Titre : De May au Mahdi.
Editions : Aile de May.

Pour donner le ton du texte je commence par quelques extraits :

[p31] « Sur fond de modernité dans l’air du temps, l’individualisme a gagné tous les cœurs, gagné tous les esprits à tel point que seuls s’en sortent les couples et familles qui n’ont pas fait de la religion Islam une doctrine, mais un ensemble d’us et coutumes, une simple identité culturelle, une certaine gastronomie, sans plus : couscous royal et thé à la menthe. »

[p31] « Il ya de moments ou il ne reste plus que Dieu. »

[p45] « On m’avait enfermée dans un rôle dans lequel je devais incarner l’Islam avec tout ce qu’il avait de ringard, de dépassé, de mal, de mauvais, de pauvre, d’indigent, de miséreux. »

[p49] « Je suis née du viol dans une famille très croyante. »

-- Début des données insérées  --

-- ==== Sys2Proof/Laws/Settings.lean ====
section
/-! SUPPORT. How settings pass through record updates, conditional effects and folds, and of each operation
that it leaves the settings as they are. -/

set_option linter.unnecessarySeqFocus false
set_option linter.unusedTactic false
set_option linter.unusedSimpArgs false
set_option linter.unreachableTactic false

namespace Sys2Proof.Machine

@[simp] theorem hltSettings_mk {retryPin : Bool} {retryMs : BitVec 16} {fatal : Bool} {fatalIdx : BitVec 8} {fatalCause : BitVec 8}
    {alarm : Bool} {sum : BitVec 7} {snapPend : Nat} {wvalid : BitVec 8} {seq : BitVec 16} {disc : List W32} {cmpFail : BitVec 16} :
    hltSettings ⟨retryPin, retryMs, fatal, fatalIdx, fatalCause, alarm, sum, snapPend, wvalid, seq, disc, cmpFail⟩ =
      ⟨retryPin, retryMs⟩ := rfl

@[simp] theorem hltSettings_fold (x : Hlt) :
    (⟨x.retryPin, x.retryMs⟩ : HltSettings) =
      hltSettings x := rfl

@[simp] theorem hltSettings_ite {c : Prop} [Decidable c] (a b : Hlt) :
    hltSettings (if c then a else b) = if c then hltSettings a else hltSettings b := apply_ite _ c a b

@[simp] theorem lanSettings_mk {lanes : List Lane} {base : BitVec 9} {max : BitVec 9} {timeMs : BitVec 7} {en : BitVec 16} {err :
    BitVec 4} {peerEn : Bool} {katBusy : Bool} {katDone : Bool} {katFailed : Bool} {katFailLane : BitVec 4}
    {peer : Seed384} {peerNo : Nat} {peerSlow : Option Nat} {peerCnt : BitVec 16} {bind : List (BitVec 16)}
    {rebound : List Bool} :
    lanSettings ⟨lanes, base, max, timeMs, en, err, peerEn, katBusy, katDone, katFailed, katFailLane, peer, peerNo, peerSlow,
    peerCnt, bind, rebound⟩ =
      ⟨base, max, timeMs, peerEn⟩ := rfl

@[simp] theorem lanSettings_fold (x : Lan) :
    (⟨x.base, x.max, x.timeMs, x.peerEn⟩ : LanSettings) =
      lanSettings x := rfl

@[simp] theorem lanSettings_ite {c : Prop} [Decidable c] (a b : Lan) :
    lanSettings (if c then a else b) = if c then lanSettings a else lanSettings b := apply_ite _ c a b

@[simp] theorem stkSettings_mk {queues : List DQueue} {regions : List Region} {array : Mem} {maskKey : BitVec 256} {keyReady : Bool}
    {clearing : Bool} {maxAge : BitVec 19} {stallUs : BitVec 17} {err : BitVec 5} {ce : W32} {ue : BitVec 16} {rgnSel : BitVec 7}
    {passes : BitVec 16} {period : BitVec 10} {tagSel : W32} {tagInfo : W32} {tagGen : W32} {building : Option Nat} {cand : W32}
    {rej : W32} {cmpBit : Bool} {cmpLane : Option Nat}
    {cmpAcc : Option Nat} :
    stkSettings ⟨queues, regions, array, maskKey, keyReady, clearing, maxAge, stallUs, err, ce, ue, rgnSel, passes, period, tagSel,
    tagInfo, tagGen, building, cand, rej, cmpBit, cmpLane, cmpAcc⟩ =
      ⟨maxAge, stallUs, period⟩ := rfl

@[simp] theorem stkSettings_fold (x : Stk) :
    (⟨x.maxAge, x.stallUs, x.period⟩ : StkSettings) =
      stkSettings x := rfl

@[simp] theorem stkSettings_ite {c : Prop} [Decidable c] (a b : Stk) :
    stkSettings (if c then a else b) = if c then stkSettings a else stkSettings b := apply_ite _ c a b

@[simp] theorem bneSettings_mk {benches : List Bench} {idleMs : BitVec 14} {katBusy : Bool} {katDone : Bool} {katFailed : Bool}
    {hashPass : Bool} {hashKats : List KatWho} {err : BitVec 5} {loaded : Bool} {version : BitVec 16} {ucode :
    List Byte} {ue : BitVec 16} {ce : BitVec 16} {hashBytes : W32} {hashRr : Rr} {benchRr : Rr} :
    bneSettings ⟨benches, idleMs, katBusy, katDone, katFailed, hashPass, hashKats, err, loaded, version, ucode, ue, ce,
    hashBytes, hashRr, benchRr⟩ =
      ⟨idleMs, loaded, version, ucode⟩ := rfl

@[simp] theorem bneSettings_fold (x : Bne) :
    (⟨x.idleMs, x.loaded, x.version, x.ucode⟩ : BneSettings) =
      bneSettings x := rfl

@[simp] theorem bneSettings_ite {c : Prop} [Decidable c] (a b : Bne) :
    bneSettings (if c then a else b) = if c then bneSettings a else bneSettings b := apply_ite _ c a b

@[simp] theorem evtSettings_mk {queue : List Entry} {irqEn : Bool} {ringEn : Bool} {ringNode : BitVec 12} {lost : Bool} {thresh :
    BitVec 11} {lostCnt : W32} {seq : BitVec 16} {mask : List W32} :
    evtSettings ⟨queue, irqEn, ringEn, ringNode, lost, thresh, lostCnt, seq, mask⟩ =
      ⟨irqEn, ringEn, ringNode, thresh, mask⟩ := rfl

@[simp] theorem evtSettings_fold (x : Evt) :
    (⟨x.irqEn, x.ringEn, x.ringNode, x.thresh, x.mask⟩ : EvtSettings) =
      evtSettings x := rfl

@[simp] theorem evtSettings_ite {c : Prop} [Decidable c] (a b : Evt) :
    evtSettings (if c then a else b) = if c then evtSettings a else evtSettings b := apply_ite _ c a b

[P51] « …j’aurais voulu avoir un père pour savoir comment se marient les filles des pères. Je suis la fille de ma mère. Je n’y ai pas eu droit. Je ne le saurai jamais. »

[p96] « Je vais écrire le livre de ma vie, de la vie, du monde, un roman, une complainte, à un ami absent, un frère jamais né, un étranger inconnu : La Mahdi attendu ».

[p211] « Cher Mahdi, n’ayant confiance en aucun musulman ou musulmane sur cette terre, j’ai choisi de donner ce manuscrit à lire ou à préfacer à la dame qui avait justement fait la préface de mon deuxième recueil de poésie. »

Mélange de genres : Prose, poésie, dialogues internet, invocations et mélanges de langues : Français, arabe, anglais , ce journal intime au contenu épistolaire est à la foi, une confession, une complainte, une supplique, une série de questionnements, une théorie de réponses, un acte d’accusation, un plaidoyer, un appel à témoin et une prise à témoin. Un autre pot-pourri habilement nourri, subtilement étagé.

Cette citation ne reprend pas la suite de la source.